ABOUT THIS TASK
Only a number is wanted here: how many lines in the records below contain the string "false".

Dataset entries
★ ★ ★ ★ ★

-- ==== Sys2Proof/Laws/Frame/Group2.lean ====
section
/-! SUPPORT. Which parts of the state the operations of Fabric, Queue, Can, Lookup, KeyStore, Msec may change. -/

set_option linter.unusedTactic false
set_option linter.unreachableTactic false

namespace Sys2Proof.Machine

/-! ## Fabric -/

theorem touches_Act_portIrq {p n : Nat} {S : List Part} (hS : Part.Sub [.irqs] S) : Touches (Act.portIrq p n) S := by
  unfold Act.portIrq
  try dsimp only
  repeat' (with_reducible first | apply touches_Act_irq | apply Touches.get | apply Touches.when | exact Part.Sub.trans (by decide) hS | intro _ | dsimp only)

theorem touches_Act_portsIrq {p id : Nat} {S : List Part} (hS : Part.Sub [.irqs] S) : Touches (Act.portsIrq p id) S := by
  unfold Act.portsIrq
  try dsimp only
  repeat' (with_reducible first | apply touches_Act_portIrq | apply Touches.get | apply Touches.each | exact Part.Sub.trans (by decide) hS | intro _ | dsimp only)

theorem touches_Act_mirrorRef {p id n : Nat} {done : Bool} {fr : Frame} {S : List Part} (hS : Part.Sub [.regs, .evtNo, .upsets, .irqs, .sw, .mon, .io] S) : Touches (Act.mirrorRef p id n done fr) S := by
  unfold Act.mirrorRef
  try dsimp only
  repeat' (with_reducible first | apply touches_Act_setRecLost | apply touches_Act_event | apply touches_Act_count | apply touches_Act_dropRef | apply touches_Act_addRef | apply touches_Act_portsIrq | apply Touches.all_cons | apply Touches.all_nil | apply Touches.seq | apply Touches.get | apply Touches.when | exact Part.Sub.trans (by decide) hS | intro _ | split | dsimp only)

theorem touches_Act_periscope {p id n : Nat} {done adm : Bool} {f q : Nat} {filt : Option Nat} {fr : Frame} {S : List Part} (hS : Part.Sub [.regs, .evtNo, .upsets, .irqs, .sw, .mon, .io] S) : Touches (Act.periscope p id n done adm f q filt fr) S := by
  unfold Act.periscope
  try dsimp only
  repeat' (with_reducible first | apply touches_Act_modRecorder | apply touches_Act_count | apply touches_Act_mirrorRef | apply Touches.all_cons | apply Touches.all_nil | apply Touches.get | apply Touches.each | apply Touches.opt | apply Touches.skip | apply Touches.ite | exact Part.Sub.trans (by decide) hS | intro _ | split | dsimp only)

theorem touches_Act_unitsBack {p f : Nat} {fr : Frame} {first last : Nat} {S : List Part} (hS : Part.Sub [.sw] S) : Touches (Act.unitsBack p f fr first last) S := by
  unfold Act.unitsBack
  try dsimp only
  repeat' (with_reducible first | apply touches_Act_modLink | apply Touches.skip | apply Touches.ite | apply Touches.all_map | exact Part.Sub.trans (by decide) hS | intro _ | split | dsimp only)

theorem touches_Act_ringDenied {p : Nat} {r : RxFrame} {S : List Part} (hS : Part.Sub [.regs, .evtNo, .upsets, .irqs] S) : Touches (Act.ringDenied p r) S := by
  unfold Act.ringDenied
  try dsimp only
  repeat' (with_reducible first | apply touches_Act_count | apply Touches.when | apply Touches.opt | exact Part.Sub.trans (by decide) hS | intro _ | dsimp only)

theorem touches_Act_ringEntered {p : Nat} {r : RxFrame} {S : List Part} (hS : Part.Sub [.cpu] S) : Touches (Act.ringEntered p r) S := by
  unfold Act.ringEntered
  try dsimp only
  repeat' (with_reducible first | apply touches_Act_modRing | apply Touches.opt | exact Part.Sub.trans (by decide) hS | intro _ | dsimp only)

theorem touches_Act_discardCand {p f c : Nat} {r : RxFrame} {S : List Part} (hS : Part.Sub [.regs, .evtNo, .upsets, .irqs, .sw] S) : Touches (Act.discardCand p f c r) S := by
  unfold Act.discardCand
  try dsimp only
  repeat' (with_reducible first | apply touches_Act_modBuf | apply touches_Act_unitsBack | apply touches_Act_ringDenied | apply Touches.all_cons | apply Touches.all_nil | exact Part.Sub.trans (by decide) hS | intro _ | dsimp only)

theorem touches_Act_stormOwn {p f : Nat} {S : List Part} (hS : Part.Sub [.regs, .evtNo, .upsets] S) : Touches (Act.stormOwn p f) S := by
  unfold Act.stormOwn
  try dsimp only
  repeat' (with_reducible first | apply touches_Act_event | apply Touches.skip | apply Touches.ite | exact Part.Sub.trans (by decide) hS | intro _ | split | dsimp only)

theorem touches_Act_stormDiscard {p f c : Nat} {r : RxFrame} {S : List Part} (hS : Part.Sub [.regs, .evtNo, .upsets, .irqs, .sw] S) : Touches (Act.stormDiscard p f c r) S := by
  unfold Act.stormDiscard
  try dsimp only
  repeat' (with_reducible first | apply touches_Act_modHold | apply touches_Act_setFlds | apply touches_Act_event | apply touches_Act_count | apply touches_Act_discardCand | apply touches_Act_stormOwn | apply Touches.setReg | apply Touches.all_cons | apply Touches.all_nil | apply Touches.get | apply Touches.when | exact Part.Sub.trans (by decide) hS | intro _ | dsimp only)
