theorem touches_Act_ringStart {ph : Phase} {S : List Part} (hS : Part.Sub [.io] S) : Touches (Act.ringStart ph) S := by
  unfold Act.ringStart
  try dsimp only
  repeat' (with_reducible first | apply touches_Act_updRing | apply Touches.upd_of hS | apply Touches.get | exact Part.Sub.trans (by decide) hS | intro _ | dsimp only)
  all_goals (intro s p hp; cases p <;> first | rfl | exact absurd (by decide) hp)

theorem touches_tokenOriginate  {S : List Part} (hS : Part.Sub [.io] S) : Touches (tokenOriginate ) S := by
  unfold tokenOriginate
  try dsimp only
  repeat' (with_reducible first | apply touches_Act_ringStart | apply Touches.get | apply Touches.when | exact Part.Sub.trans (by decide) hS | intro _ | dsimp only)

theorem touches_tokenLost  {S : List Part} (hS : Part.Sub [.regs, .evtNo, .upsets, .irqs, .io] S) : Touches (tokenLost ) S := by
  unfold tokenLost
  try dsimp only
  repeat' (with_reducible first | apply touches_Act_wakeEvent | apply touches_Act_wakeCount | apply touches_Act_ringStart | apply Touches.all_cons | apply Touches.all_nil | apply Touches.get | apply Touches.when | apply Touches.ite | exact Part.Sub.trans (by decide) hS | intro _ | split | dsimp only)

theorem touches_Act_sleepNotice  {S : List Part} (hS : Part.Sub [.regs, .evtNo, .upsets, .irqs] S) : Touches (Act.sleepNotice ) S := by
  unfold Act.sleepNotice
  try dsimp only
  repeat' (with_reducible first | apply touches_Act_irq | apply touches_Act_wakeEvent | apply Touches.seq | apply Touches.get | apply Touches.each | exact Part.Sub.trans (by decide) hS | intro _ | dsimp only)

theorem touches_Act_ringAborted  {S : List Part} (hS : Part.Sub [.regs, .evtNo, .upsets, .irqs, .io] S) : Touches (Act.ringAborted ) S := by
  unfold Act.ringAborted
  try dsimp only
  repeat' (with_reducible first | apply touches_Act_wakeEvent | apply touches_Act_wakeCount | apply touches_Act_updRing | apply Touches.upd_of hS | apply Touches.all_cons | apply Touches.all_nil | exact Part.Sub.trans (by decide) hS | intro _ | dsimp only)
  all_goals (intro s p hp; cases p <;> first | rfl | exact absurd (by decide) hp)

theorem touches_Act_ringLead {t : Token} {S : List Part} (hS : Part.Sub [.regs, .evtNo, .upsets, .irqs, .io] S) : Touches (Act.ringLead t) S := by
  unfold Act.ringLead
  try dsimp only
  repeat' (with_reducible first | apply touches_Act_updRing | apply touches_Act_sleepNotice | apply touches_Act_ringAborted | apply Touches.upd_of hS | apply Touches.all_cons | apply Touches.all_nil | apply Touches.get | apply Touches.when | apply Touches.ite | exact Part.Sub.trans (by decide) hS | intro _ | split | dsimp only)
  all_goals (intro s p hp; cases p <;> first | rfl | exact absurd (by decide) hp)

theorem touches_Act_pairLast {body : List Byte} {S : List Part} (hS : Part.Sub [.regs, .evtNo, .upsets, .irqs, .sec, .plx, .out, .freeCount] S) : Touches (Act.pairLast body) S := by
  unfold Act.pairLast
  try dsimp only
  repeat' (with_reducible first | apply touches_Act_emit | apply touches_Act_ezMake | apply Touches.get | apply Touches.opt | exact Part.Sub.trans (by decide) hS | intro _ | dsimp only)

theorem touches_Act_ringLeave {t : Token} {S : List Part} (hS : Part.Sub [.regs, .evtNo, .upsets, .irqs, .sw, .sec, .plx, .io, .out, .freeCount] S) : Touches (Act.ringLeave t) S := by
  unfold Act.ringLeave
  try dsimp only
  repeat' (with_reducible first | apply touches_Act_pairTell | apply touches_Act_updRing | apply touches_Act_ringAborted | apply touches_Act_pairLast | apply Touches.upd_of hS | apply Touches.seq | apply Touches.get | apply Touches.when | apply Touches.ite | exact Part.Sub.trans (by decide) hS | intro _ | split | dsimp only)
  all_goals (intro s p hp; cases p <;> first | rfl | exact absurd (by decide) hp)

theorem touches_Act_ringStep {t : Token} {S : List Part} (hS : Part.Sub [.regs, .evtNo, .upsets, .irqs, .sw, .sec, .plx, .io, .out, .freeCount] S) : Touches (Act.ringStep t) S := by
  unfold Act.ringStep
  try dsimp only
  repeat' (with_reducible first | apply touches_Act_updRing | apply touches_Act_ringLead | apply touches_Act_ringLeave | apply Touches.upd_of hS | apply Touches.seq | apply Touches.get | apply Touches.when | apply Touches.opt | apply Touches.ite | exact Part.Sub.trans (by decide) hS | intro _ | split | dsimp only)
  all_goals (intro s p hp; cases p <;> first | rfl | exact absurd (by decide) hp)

★ ★ ★ ★ ★

EXPECTED ANSWER
2